▸ Data shown
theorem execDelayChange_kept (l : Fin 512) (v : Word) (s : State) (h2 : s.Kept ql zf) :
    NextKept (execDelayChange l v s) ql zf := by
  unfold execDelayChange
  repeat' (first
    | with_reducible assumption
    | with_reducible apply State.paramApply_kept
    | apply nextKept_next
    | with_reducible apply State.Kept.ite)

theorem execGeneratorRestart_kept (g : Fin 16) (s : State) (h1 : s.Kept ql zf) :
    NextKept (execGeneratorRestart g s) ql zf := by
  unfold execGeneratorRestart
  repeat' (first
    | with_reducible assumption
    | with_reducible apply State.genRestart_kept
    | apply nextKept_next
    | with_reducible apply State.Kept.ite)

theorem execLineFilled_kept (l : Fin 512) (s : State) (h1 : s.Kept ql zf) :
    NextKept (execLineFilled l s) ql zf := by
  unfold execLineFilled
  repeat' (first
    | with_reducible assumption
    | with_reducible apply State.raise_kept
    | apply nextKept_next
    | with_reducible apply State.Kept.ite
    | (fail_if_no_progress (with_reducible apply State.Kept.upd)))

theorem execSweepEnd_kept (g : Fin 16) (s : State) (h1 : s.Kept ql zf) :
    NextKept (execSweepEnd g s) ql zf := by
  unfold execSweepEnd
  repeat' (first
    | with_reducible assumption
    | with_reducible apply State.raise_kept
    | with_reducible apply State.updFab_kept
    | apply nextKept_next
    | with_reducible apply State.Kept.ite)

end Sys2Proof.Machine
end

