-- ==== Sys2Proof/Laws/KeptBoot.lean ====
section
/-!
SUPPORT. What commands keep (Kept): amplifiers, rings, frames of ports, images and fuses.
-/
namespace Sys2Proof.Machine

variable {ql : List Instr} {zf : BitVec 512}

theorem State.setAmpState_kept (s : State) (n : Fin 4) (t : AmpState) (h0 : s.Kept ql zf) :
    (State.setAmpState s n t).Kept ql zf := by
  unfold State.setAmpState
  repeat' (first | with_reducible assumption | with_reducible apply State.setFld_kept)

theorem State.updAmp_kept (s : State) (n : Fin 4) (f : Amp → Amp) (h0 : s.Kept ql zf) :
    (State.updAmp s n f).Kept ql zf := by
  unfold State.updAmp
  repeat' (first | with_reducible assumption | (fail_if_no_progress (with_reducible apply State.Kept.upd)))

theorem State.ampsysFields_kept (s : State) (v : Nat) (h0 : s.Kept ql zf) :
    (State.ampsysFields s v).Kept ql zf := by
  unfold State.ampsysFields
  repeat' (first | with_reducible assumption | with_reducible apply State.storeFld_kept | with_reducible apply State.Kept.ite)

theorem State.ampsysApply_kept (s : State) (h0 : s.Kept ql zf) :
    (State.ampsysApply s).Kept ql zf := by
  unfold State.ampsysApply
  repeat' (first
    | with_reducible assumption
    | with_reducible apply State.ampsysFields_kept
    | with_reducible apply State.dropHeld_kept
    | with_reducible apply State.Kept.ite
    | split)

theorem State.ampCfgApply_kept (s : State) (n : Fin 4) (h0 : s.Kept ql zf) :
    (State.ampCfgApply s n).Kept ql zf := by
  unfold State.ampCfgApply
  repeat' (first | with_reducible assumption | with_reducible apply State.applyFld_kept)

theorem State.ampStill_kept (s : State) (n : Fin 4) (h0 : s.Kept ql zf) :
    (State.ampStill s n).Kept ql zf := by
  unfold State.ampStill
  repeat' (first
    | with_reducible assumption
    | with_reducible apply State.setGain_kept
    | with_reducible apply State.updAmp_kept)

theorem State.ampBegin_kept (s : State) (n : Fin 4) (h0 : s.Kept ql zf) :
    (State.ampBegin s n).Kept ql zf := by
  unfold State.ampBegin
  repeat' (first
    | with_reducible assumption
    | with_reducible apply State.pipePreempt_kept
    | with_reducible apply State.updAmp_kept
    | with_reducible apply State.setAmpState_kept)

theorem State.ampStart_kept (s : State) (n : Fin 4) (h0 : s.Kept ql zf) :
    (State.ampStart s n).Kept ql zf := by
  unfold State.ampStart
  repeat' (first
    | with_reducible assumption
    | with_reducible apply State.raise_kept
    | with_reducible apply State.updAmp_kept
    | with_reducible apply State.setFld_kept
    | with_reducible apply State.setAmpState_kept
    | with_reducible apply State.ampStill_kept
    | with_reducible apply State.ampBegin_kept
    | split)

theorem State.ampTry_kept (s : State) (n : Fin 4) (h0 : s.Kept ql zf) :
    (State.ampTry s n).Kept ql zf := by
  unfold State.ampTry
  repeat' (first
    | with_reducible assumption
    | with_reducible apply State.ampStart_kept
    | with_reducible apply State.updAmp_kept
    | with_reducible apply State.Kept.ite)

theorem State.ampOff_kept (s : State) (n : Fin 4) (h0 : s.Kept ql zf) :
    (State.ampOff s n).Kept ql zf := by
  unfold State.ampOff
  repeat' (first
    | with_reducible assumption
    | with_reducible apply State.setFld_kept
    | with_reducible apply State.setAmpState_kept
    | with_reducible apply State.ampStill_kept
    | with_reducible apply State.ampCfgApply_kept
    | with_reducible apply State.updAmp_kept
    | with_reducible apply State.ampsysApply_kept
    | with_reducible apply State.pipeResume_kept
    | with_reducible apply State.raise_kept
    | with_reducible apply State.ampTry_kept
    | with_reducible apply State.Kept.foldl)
==
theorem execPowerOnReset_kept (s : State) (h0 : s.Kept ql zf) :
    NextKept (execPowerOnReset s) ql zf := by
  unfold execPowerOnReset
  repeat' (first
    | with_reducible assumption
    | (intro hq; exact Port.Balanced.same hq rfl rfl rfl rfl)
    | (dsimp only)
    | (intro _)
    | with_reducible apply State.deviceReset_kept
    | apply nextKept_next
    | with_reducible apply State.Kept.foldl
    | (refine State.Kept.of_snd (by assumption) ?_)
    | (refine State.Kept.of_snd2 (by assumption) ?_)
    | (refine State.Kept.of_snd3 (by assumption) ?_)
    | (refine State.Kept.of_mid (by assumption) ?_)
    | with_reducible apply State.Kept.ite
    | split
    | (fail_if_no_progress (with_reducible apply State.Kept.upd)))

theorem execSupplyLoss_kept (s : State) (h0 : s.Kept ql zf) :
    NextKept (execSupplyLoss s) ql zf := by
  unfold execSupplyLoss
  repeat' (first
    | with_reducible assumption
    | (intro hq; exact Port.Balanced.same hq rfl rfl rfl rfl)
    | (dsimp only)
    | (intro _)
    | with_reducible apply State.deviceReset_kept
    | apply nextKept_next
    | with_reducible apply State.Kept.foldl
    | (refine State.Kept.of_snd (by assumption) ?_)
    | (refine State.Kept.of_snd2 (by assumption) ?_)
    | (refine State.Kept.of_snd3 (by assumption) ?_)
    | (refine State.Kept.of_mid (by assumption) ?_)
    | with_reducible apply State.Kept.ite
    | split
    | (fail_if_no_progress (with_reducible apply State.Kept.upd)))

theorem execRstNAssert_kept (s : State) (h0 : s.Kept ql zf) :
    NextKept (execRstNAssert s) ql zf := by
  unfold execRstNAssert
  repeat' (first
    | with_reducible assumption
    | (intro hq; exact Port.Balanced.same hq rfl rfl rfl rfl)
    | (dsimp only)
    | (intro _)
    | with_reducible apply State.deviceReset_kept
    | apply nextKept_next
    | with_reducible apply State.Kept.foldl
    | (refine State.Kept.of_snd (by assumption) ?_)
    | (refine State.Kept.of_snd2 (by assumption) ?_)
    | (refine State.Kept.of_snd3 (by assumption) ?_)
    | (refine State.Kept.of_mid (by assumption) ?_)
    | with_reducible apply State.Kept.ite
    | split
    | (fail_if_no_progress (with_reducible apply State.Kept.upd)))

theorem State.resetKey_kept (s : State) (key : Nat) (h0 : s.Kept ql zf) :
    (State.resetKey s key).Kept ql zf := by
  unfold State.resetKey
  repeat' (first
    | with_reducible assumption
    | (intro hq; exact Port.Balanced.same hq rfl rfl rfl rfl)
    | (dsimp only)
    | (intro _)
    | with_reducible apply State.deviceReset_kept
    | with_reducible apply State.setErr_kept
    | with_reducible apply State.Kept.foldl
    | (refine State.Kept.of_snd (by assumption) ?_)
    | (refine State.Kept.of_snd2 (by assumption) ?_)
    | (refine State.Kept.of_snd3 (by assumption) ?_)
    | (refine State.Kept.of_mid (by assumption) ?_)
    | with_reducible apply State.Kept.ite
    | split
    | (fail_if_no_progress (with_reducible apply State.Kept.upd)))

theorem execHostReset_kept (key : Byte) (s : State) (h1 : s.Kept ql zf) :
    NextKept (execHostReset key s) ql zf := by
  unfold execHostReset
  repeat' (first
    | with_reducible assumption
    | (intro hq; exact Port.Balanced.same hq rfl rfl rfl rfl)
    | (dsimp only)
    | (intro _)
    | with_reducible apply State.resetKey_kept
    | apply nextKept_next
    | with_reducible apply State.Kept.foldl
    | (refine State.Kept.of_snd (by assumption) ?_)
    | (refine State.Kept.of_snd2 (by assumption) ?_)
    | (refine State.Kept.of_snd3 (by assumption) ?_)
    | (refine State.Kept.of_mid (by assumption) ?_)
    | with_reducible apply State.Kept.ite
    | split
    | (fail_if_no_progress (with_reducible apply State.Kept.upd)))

▸ What you will do
In the listing above, find the line with "theorem execDelayChange_kept (l" and the line with "theorem execGeneratorRestart_kept (g", then reproduce both and every line between them exactly.

▸ Answer section
theorem execDelayChange_kept (l : Fin 512) (v : Word) (s : State) (h2 : s.Kept ql zf) :
    NextKept (execDelayChange l v s) ql zf := by
  unfold execDelayChange
  repeat' (first
    | with_reducible assumption
    | with_reducible apply State.paramApply_kept
    | apply nextKept_next
    | with_reducible apply State.Kept.ite)

theorem execGeneratorRestart_kept (g : Fin 16) (s : State) (h1 : s.Kept ql zf) :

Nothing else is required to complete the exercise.